Crypto Crash Hits Miami Hardest
Last Updated on 6 November 2023 by CryptoTips.eu
In June 2021, Francis Suarez, the mayor of Miami, already tweeted that his city would become the Bitcoin capital of the world. In the spring of this year, he underlined that statement once again by placing a gold reproduction of the famous Wall Street bull in his city, this time all about Bitcoin and crypto.
FTX, Sam Bankman-Fried’s platform, pledged to move its headquarters from the Bahamas to Miami.
Miami Heat
To show how serious their intentions were, FTX signed a contract with the city to sponsor the stadium of the local NBA team, the Miami Heat, for the next 20 years and had the complex renamed as FTX arena. Price tag for the sponsorship: $135 million.

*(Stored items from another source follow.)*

-- ==== Sys2Proof/Tests/Slice0.lean ====
section
/-! SUPPORT. Own tests: the smoke test of WellFormed, words written out from the spec's encodings, single steps with
results from 95_test_vectors.md (kept few), and a witness for the hypotheses of every statement. -/

namespace Sys2Proof.Machine.Tests

open Sys2Proof Sys2Proof.Machine

/-- A view of the next state, none when there is none. -/
def view {α : Type} (f : State → α) : Host.Outcome State Fault Refusal → Option α
  | .next s => some (f s)
  | .fault _ => none
  | .refused _ => none

/-- The instance of 95_test_vectors.md after `setlen n`. -/
def withLen (n : Nat) : State := { State.reset with lenRe := BitVec.ofNat 32 n, lenIm := BitVec.ofNat 32 n }

/-- A command of length n at a phase, with the given banks (XR, XI, SR, SI). -/
def running (d : Dir) (p : Phase) (r : Role) (n : Nat) (xr xi sr si : Bank) : State :=
  { withLen n with
    busy := true
    dir := d
    phase := p
    role := r
    nLat := n
    xr := xr
    xi := xi
    sr := sr
    si := si }

/-- A bank whose words below n are zero but for the given ones. -/
def bankOf (n : Nat) (ws : List (Nat × Word)) : Bank :=
  (List.range n).map (fun i => (i, (bankLookup i ws).getD 0#32))

/-! ### WellFormed: one ill-formed term for each check (rules R56, R83) -/

theorem test_wf_badCmd_forward_word : (Instr.badCmd 0#28 1#4).wf = false := by decide

theorem test_wf_badCmd_inverse_word : (Instr.badCmd 0#28 2#4).wf = false := by decide

theorem test_wf_wr_names_cmd : (Instr.wr 0x000004#24 1#32).wf = false := by decide

theorem test_wf_accepts : (Instr.badCmd 1#28 1#4).wf = true ∧ (Instr.badCmd 0#28 3#4).wf = true ∧
    (Instr.wr 0x000008#24 1#32).wf = true ∧ (Instr.rd 0x000004#24).wf = true := by decide

/-! ### Decoding, each word written out from the encoding (rules R82 to R84, R89, R90) -/

/-- OPC = 3:0 = 0001, RSV = 0. -/
theorem test_decode_fftFwd : decodeCmd (0b0000000000000000000000000000#28 ++ 0b0001#4) = .fftFwd := by decide

/-- OPC = 0010, RSV = 0. -/
theorem test_decode_fftInv : decodeCmd (0b0000000000000000000000000000#28 ++ 0b0010#4) = .fftInv := by decide

/-- RSV is bits 31:4, OPC bits 3:0: 0x80000012 has RSV = 0x8000001, OPC = 2. -/
theorem test_decode_badCmd : decodeCmd 0x80000012#32 = .badCmd 0x8000001#28 2#4 := by decide

/-- The micro-operation codes of rule R84, as STATUS[11:8]. -/
theorem test_decode_phases :
    decodeTableWord 32 0b000100000000 = some .validate ∧ decodeTableWord 32 0b001000000000 = some .permute ∧
    decodeTableWord 32 0b001100000000 = some .baseFwd ∧ decodeTableWord 32 0b010000000000 = some .baseInv ∧
    decodeTableWord 32 0b010100000000 = some .mergeFwd ∧ decodeTableWord 32 0b011000000000 = some .mergeInv ∧
    decodeTableWord 32 0b011100000000 = some .copyback ∧ decodeTableWord 32 0b100000000000 = some .normalize := by
  decide

/-- `rd 0x400000 + 4*3` and `wr 0x000008, 0x03000002` (rule R90). -/
theorem test_decode_bus : decodeBus { dir := .r, addr := 0x40000C#24, data := 0#32 } = .rd 0x40000C#24 ∧
    decodeBus { dir := .w, addr := 0x000008#24, data := 0x03000002#32 } = .wr 0x000008#24 0x03000002#32 := by decide

/-! ### Single steps (95_test_vectors.md L2) -/

/-- L2.1 row 4. -/
theorem test_rd_cap : view (·.rdata) (exec (.rd 0x00000C#24) State.reset) = some 0x040010A5#32 := by decide

/-- L2.1 row 8: a misaligned read gives 0 and ACCERR. -/
theorem test_rd_misaligned :
    view (fun s => (s.rdata, s.statusWord)) (exec (.rd 0x000002#24) State.reset) = some (0#32, 0x02000000#32) := by decide

/-- L2.1 row 13: the last word in range. -/
theorem test_wr_last_word :
    view (·.xr) (exec (.wr 0x43FFFC#24 0x3F800000#32) State.reset) = some [(65535, 0x3F800000#32)] := by decide

/-- L2.1 row 17: bits 1, 24, 25 are 0, nothing is cleared. -/
theorem test_wr_status_keeps :
    view (·.statusWord) (exec (.wr 0x000008#24 0xFCFFFFFD#32) { State.reset with accerr := true, done := true }) =
      some 0x02000002#32 := by decide

/-- L2.1, busy part: BUSY and PHASE = VALIDATE. -/
theorem test_fftFwd_accepted : view (·.statusWord) (exec .fftFwd (withLen 32)) = some 0x00000101#32 := by decide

In February of this year, it seemed like everything Suarez hoped for would come true. Research firm Telstra Ventures released a report showing that Miami was growing spectacularly as a new tech hub. The city saw a 2,061 percent increase in blockchain investments in 2021. Miami trailed only San Francisco, New York and Los Angeles that year in terms of financial deals related to the technology, Telstra Ventures concluded.
Digital nomads
Eight months later and the picture is no longer so rosy. As 2022 draws to a close, it seems like everything Miami hoped for has gone completely wrong. FTX has been declared bankrupt and the city is trying to get out of the sponsorship contract via a lawsuit. The mayor’s political critics declare every day that his bet has gone wrong and are demanding his resignation. Even the ‘digital nomads’ (high earning tech workers that can WFH anywhere) that Miami tried to lure away from San Francisco with this new crypto boom, might want to move out again.

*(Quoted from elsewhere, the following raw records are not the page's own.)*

-- ==== Sys2Proof/Machine/Dispatch.lean ====
section
/-! DEFINITION. `exec`: each command's meaning, one arm per constructor of `Instr`, in the opcode table's order. -/

namespace Sys2Proof.Machine

def exec (i : Instr) (s : State) : Host.Outcome State Fault Refusal :=
  match i with
  | .init32 seed => Sys2Proof.Machine.execInit32 seed s
  | .reset32 => Sys2Proof.Machine.execReset32 s
  | .write32 data => Sys2Proof.Machine.execWrite32 data s
  | .sum32 => Sys2Proof.Machine.execSum32 s
  | .cksum32 seed data => Sys2Proof.Machine.execCksum32 seed data s
  | .bsize32 => Sys2Proof.Machine.execBsize32 s
  | .dsize32 => Sys2Proof.Machine.execDsize32 s
  | .init64 seed => Sys2Proof.Machine.execInit64 seed s
  | .reset64 => Sys2Proof.Machine.execReset64 s
  | .write64 data => Sys2Proof.Machine.execWrite64 data s
  | .sum64 => Sys2Proof.Machine.execSum64 s
  | .cksum64 seed data => Sys2Proof.Machine.execCksum64 seed data s
  | .bsize64 => Sys2Proof.Machine.execBsize64 s
  | .dsize64 => Sys2Proof.Machine.execDsize64 s

end Sys2Proof.Machine
end

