-- ==== Sys2Proof/Machine/Step.lean ====
section
/-!
DEFINITION. One step of the command engine: one command packet, in arrival order (spec/00_scope.md R7,
spec/20_memory.md R63). The engine has no program counter (spec/10_state.md R21): it takes its next packet from the
front of the unconsumed command bytes.
-/

namespace Sys2Proof.Machine

/-- One step of the engine. -/
def step (s : State) : Host.Outcome State Fault Refusal :=
  match fetch s with
  | .stopped why => .fault why
  | .broken what => .next (recordFault s what)
  | .malformed e => .next (raiseCmdError s e)
  | .command i consumed => exec i consumed

/-- The state with the packet whose bits are `w` (the opcode table's numbering) next on the command port, before any
byte already there: what the host does to have a command run (spec/70_reset_and_hazards.md R247; log entry 4). -/
def State.withFetchWord (s : State) (nbits w : Nat) : State :=
  { s with cmdIn := tablePacket nbits w ++ s.cmdIn }

end Sys2Proof.Machine
end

“A bunch of con men, selling imaginary coins and magic beans is not that interesting of a story. But the fact is the government, and its elected officials were complicit in it, and dragged the city in it.” @BillyCorben https://t.co/zBjytNtKTS
— Alfred Spellman (@AlfredSpellman) December 10, 2022
In Silicon Valley and San Francisco, however, those same digital nomads are no longer so welcome due to the many layoffs in the tech sector. 2023 will start badly for the Miami crypto promise, but don’t write off Suarez and his Bitcoin bet just yet.